WHAT YOU HAVE TO DO
The entries below contain a line with "Nat), s.MxIssues t q 0x20 e l →" and a line with "(∀ k, k / 1024". Quote exactly those two lines and all lines between them.

RECORDS SUPPLIED: Begin

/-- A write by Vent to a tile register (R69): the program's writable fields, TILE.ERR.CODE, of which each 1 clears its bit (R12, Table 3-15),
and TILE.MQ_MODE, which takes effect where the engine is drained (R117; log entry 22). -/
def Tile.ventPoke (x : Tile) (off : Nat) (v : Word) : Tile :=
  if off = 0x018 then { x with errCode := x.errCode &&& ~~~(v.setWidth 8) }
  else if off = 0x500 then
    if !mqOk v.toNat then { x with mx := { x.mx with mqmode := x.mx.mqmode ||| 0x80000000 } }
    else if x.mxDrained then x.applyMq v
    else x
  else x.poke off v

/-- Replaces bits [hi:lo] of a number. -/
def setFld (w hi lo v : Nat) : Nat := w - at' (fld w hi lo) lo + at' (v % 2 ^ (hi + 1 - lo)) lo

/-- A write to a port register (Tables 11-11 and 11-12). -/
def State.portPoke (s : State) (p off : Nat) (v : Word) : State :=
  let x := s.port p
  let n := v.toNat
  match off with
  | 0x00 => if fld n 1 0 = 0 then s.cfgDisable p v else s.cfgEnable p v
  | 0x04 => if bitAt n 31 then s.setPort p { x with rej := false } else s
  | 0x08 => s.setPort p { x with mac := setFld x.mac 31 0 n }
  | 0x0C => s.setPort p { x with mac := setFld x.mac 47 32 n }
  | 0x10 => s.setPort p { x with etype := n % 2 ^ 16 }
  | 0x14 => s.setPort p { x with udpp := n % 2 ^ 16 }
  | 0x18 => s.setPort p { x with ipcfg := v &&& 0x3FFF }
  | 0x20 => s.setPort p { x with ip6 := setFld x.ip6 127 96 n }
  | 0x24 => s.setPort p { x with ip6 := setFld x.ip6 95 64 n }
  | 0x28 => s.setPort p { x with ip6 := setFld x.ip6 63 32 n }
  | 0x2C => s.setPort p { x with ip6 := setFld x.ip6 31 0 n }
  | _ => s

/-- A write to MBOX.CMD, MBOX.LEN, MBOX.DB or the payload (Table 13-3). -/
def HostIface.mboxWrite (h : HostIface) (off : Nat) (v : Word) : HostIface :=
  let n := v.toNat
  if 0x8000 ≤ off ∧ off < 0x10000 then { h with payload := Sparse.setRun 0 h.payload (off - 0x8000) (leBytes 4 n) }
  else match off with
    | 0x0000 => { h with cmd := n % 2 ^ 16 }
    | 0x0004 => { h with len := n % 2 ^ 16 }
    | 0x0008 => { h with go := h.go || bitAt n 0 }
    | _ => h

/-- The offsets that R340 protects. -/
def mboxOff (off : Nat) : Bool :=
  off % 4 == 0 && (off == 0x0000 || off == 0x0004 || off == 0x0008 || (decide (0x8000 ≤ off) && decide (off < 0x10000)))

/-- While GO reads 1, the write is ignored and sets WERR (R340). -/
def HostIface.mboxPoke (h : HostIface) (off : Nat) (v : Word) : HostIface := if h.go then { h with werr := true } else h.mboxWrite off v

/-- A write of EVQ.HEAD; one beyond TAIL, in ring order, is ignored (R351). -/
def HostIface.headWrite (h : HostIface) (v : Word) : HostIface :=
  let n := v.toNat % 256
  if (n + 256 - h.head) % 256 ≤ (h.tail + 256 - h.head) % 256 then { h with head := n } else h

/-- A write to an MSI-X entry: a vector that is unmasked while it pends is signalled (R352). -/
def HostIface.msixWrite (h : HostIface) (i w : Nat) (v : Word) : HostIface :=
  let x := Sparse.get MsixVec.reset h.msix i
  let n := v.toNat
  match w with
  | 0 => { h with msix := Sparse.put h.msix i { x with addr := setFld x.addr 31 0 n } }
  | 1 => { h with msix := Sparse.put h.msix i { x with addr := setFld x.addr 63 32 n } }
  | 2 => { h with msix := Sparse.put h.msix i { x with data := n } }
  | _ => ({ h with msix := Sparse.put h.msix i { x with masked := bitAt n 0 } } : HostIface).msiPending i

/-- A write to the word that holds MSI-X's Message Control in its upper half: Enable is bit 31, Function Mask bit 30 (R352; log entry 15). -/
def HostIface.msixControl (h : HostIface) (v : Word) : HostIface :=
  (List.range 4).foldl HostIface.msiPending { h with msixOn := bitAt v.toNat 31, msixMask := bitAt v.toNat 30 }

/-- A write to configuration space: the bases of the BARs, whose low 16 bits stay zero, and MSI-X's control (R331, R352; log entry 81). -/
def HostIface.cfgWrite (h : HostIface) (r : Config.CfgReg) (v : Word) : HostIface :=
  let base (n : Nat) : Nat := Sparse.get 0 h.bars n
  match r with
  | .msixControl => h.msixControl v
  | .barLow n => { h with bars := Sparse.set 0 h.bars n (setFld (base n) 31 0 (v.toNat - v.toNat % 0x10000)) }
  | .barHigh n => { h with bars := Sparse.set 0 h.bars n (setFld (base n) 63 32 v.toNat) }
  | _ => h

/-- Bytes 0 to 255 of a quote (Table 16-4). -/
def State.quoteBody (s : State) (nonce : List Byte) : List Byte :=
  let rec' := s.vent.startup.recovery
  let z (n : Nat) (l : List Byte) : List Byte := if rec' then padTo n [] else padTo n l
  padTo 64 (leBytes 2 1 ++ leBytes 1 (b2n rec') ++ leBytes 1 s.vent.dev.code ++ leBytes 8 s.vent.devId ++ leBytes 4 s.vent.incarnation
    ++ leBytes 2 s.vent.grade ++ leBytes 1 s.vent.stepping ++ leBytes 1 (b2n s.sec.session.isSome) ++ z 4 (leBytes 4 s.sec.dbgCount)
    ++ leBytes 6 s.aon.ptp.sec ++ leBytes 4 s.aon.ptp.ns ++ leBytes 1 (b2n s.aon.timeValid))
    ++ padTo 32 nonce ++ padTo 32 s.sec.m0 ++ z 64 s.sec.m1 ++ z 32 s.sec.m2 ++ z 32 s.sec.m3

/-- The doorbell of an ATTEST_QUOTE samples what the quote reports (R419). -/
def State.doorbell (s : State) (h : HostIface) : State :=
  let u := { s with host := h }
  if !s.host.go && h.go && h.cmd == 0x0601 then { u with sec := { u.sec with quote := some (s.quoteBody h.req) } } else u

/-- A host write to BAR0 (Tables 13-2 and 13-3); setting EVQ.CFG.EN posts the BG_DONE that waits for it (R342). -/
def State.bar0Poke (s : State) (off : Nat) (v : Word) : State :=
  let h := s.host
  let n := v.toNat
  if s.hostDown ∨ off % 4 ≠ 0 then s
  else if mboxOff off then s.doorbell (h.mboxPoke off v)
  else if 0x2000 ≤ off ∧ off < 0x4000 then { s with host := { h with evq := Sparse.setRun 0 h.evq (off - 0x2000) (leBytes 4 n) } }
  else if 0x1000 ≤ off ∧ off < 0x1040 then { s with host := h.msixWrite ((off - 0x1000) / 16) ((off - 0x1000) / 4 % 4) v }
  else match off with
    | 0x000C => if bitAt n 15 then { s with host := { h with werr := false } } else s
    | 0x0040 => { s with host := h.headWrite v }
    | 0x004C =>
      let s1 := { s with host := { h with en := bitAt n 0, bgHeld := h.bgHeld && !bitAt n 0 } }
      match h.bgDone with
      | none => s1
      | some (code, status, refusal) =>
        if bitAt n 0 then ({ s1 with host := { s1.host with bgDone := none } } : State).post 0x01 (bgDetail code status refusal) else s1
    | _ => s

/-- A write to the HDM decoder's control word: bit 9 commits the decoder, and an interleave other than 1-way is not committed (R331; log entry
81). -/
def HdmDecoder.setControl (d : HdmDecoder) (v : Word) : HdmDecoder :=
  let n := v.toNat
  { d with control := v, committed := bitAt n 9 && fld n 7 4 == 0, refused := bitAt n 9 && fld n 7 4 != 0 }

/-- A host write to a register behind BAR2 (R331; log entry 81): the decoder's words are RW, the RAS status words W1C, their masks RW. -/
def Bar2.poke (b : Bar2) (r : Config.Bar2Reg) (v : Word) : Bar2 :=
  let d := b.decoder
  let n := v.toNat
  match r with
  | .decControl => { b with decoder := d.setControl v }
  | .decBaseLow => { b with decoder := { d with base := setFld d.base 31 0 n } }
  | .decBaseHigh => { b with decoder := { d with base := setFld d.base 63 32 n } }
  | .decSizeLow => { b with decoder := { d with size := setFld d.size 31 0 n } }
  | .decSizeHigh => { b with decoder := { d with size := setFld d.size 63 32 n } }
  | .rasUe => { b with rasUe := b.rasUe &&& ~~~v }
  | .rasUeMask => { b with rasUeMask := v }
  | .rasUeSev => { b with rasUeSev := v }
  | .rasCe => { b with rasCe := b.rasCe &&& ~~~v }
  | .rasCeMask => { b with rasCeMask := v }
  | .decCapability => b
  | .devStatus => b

RECORDS SUPPLIED: End
RECORDS SUPPLIED: Begin

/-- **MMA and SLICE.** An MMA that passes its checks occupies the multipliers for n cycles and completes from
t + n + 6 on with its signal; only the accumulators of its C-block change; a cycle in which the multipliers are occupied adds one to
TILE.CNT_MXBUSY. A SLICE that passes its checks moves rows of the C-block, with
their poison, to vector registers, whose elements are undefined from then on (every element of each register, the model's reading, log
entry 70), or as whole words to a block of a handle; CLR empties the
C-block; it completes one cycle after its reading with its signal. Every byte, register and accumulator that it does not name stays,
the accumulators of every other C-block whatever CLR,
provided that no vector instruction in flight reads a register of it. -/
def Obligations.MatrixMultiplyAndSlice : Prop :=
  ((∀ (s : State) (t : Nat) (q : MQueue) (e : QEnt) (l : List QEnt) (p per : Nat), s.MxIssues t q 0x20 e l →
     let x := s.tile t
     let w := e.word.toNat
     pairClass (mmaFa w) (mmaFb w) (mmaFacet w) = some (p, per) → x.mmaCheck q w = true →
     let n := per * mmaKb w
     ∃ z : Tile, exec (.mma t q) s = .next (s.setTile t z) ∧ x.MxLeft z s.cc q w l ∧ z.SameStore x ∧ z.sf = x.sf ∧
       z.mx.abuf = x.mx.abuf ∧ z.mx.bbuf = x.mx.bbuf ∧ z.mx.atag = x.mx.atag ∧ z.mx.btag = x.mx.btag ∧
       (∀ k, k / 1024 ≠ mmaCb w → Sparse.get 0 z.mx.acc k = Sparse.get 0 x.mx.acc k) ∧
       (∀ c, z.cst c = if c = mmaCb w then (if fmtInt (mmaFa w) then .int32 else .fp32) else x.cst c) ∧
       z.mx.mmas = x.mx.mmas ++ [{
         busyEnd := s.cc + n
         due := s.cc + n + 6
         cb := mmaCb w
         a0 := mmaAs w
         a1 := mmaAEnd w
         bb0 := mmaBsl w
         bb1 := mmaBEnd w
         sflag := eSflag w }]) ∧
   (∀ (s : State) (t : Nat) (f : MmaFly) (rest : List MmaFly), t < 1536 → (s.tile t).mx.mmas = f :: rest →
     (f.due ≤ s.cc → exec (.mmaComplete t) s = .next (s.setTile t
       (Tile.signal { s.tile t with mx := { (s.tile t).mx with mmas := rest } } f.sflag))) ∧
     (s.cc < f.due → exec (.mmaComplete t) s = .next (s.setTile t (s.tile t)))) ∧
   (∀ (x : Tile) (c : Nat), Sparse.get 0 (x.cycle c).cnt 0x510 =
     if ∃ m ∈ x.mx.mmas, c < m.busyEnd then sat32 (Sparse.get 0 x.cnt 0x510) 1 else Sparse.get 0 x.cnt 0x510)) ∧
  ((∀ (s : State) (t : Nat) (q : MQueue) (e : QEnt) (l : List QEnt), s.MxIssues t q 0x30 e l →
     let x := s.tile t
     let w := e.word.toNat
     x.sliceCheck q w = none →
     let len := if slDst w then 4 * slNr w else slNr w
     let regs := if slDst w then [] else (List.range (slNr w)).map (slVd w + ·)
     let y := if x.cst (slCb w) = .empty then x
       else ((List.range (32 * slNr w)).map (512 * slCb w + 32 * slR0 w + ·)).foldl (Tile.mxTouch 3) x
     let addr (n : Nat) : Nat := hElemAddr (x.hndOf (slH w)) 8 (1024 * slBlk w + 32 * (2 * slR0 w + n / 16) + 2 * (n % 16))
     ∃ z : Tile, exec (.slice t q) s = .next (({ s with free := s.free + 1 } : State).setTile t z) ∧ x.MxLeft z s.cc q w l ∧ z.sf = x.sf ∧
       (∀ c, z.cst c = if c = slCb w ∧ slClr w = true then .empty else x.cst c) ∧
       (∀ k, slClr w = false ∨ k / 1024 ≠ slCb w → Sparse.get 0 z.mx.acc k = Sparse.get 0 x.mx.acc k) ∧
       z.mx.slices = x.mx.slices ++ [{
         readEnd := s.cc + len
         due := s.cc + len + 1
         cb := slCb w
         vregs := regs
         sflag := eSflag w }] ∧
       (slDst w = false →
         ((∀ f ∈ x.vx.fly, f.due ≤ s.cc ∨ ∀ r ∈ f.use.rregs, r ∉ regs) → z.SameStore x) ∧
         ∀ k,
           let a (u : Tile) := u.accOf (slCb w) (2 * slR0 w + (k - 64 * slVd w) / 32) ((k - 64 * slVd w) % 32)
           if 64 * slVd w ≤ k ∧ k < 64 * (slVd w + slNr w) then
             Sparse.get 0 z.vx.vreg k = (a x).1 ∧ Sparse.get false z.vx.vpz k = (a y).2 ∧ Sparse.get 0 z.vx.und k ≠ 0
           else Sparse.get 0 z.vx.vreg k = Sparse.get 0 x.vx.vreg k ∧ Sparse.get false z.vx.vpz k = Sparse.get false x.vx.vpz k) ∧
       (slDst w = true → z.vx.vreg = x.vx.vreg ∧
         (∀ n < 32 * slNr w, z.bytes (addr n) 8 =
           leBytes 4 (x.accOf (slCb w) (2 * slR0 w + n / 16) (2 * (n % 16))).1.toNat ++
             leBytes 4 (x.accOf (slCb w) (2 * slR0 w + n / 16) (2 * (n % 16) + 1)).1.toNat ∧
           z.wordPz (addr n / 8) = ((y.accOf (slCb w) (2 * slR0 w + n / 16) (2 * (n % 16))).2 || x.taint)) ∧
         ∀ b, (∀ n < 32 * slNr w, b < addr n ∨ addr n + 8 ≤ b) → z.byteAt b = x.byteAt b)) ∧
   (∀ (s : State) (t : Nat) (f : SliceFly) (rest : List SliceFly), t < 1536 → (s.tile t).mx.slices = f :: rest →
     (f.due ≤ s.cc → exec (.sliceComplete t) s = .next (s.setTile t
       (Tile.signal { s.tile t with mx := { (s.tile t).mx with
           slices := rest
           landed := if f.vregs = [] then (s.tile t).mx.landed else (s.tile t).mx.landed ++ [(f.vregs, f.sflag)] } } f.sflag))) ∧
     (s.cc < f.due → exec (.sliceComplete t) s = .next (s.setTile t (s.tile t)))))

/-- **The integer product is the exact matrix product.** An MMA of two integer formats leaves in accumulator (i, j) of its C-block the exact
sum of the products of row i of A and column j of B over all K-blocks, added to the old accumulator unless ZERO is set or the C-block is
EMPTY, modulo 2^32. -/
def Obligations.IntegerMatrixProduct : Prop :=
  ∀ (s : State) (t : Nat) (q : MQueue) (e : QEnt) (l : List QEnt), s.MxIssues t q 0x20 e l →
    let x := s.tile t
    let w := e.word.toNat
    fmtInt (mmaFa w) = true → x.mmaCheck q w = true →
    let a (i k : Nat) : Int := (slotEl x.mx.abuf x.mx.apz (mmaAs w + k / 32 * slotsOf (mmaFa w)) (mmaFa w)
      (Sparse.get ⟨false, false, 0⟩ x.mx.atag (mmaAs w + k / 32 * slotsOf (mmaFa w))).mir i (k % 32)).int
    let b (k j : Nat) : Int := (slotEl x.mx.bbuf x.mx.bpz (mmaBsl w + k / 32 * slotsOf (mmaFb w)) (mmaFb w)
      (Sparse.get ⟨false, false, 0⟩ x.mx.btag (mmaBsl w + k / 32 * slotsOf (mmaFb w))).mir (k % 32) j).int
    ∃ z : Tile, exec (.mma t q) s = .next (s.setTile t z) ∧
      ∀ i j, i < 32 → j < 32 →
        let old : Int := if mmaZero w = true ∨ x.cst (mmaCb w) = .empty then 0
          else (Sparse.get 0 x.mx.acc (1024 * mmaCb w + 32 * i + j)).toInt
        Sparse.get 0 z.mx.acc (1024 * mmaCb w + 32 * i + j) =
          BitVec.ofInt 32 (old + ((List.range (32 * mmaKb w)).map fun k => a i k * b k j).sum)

RECORDS SUPPLIED: End

EXPECTED ANSWER
  ((∀ (s : State) (t : Nat) (q : MQueue) (e : QEnt) (l : List QEnt) (p per : Nat), s.MxIssues t q 0x20 e l →
     let x := s.tile t
     let w := e.word.toNat
     pairClass (mmaFa w) (mmaFb w) (mmaFacet w) = some (p, per) → x.mmaCheck q w = true →
     let n := per * mmaKb w
     ∃ z : Tile, exec (.mma t q) s = .next (s.setTile t z) ∧ x.MxLeft z s.cc q w l ∧ z.SameStore x ∧ z.sf = x.sf ∧
       z.mx.abuf = x.mx.abuf ∧ z.mx.bbuf = x.mx.bbuf ∧ z.mx.atag = x.mx.atag ∧ z.mx.btag = x.mx.btag ∧
       (∀ k, k / 1024 ≠ mmaCb w → Sparse.get 0 z.mx.acc k = Sparse.get 0 x.mx.acc k) ∧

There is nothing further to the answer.